Task to carry out
Only certain lines below are wanted: those starting at the line containing "def summaryCost (b" and ending at the line containing "bounds them. -/", both included, each retyped exactly.

Entries taken from a collection
##########
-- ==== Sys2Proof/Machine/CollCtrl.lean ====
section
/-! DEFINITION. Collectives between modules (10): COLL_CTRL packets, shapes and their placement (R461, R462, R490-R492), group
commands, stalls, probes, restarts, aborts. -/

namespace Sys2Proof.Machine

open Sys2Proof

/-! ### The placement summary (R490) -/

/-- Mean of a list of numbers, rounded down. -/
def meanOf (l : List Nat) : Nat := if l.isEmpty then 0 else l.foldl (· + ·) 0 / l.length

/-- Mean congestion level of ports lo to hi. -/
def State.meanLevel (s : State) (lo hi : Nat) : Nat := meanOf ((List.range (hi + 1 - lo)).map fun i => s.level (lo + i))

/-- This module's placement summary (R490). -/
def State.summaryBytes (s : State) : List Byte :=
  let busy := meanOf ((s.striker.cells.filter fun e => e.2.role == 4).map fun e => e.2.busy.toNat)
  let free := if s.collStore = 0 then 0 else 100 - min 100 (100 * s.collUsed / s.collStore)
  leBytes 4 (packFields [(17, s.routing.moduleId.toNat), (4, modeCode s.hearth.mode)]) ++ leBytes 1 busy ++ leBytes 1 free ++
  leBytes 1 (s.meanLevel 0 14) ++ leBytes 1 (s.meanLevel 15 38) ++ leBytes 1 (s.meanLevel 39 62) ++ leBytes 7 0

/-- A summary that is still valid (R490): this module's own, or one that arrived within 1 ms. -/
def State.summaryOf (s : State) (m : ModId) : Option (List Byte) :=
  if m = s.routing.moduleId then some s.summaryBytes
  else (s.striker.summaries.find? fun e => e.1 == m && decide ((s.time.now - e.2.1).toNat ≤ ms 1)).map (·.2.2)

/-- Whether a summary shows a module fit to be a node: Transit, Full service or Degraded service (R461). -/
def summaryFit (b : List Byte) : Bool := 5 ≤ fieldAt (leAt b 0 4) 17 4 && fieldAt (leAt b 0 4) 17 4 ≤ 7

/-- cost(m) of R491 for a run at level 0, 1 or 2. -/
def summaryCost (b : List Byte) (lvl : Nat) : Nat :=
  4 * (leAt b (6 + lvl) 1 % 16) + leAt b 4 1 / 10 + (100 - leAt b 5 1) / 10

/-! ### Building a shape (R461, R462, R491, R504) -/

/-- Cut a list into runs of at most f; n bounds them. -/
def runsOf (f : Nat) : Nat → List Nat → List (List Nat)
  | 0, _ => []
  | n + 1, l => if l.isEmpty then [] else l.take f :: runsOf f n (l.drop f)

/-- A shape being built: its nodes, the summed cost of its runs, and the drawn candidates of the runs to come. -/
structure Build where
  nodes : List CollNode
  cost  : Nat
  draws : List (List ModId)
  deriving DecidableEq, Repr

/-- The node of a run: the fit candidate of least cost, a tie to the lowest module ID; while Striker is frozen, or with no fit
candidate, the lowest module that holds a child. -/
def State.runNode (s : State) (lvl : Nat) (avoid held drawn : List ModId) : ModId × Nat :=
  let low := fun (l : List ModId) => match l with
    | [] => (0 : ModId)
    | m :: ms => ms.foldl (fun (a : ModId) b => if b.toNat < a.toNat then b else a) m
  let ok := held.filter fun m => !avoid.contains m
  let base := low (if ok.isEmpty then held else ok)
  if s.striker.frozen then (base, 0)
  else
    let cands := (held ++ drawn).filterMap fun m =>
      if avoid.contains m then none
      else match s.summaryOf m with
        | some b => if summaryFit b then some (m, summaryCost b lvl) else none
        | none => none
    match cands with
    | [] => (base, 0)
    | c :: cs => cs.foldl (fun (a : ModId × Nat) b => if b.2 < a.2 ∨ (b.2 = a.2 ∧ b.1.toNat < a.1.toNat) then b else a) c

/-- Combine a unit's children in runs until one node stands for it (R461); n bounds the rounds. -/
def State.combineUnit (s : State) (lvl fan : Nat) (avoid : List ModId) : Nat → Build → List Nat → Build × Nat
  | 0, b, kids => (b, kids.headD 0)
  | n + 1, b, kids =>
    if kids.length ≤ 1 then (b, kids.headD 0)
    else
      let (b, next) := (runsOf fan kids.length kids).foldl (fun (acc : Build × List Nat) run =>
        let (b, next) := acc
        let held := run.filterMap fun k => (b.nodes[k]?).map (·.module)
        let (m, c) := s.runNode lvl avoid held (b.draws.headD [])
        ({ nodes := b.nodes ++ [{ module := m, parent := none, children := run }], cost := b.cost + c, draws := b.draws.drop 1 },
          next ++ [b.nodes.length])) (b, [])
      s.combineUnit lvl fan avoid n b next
##########
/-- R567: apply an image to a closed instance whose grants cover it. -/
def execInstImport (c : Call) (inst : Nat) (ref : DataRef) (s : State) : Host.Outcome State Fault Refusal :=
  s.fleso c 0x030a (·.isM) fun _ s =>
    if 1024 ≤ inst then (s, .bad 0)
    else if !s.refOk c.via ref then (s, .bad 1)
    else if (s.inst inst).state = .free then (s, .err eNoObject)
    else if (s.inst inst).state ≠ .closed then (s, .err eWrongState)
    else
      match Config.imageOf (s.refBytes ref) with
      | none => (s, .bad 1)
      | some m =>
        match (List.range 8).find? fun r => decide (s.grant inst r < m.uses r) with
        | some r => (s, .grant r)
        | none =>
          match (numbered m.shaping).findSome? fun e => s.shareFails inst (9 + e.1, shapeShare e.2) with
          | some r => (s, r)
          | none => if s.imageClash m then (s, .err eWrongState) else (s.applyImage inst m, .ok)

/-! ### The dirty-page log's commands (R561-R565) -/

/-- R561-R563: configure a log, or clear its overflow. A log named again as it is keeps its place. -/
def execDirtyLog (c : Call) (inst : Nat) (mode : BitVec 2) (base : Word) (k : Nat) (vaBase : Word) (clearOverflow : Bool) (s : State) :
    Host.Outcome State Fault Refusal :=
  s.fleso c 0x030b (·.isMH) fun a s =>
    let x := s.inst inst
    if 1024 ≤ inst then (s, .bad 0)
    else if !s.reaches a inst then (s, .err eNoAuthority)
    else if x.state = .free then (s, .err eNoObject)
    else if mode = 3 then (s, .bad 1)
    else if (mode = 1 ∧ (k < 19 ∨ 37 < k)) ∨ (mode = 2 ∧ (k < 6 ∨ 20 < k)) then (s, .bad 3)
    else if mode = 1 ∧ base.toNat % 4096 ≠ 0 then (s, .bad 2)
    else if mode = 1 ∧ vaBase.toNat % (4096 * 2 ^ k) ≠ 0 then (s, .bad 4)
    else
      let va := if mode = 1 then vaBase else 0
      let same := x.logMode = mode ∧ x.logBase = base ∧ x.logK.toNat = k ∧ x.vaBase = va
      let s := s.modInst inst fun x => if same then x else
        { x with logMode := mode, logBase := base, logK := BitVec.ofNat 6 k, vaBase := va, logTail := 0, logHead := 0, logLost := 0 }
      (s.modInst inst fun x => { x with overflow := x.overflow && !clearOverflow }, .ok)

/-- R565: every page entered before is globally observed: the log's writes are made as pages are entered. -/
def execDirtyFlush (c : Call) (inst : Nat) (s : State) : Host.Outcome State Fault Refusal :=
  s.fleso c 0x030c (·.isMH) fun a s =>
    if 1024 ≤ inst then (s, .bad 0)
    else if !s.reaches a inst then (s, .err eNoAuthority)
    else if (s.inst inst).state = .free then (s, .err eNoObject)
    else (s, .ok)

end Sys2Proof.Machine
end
##########
Reply to the task
def summaryCost (b : List Byte) (lvl : Nat) : Nat :=
  4 * (leAt b (6 + lvl) 1 % 16) + leAt b 4 1 / 10 + (100 - leAt b 5 1) / 10

/-! ### Building a shape (R461, R462, R491, R504) -/

/-- Cut a list into runs of at most f; n bounds them. -/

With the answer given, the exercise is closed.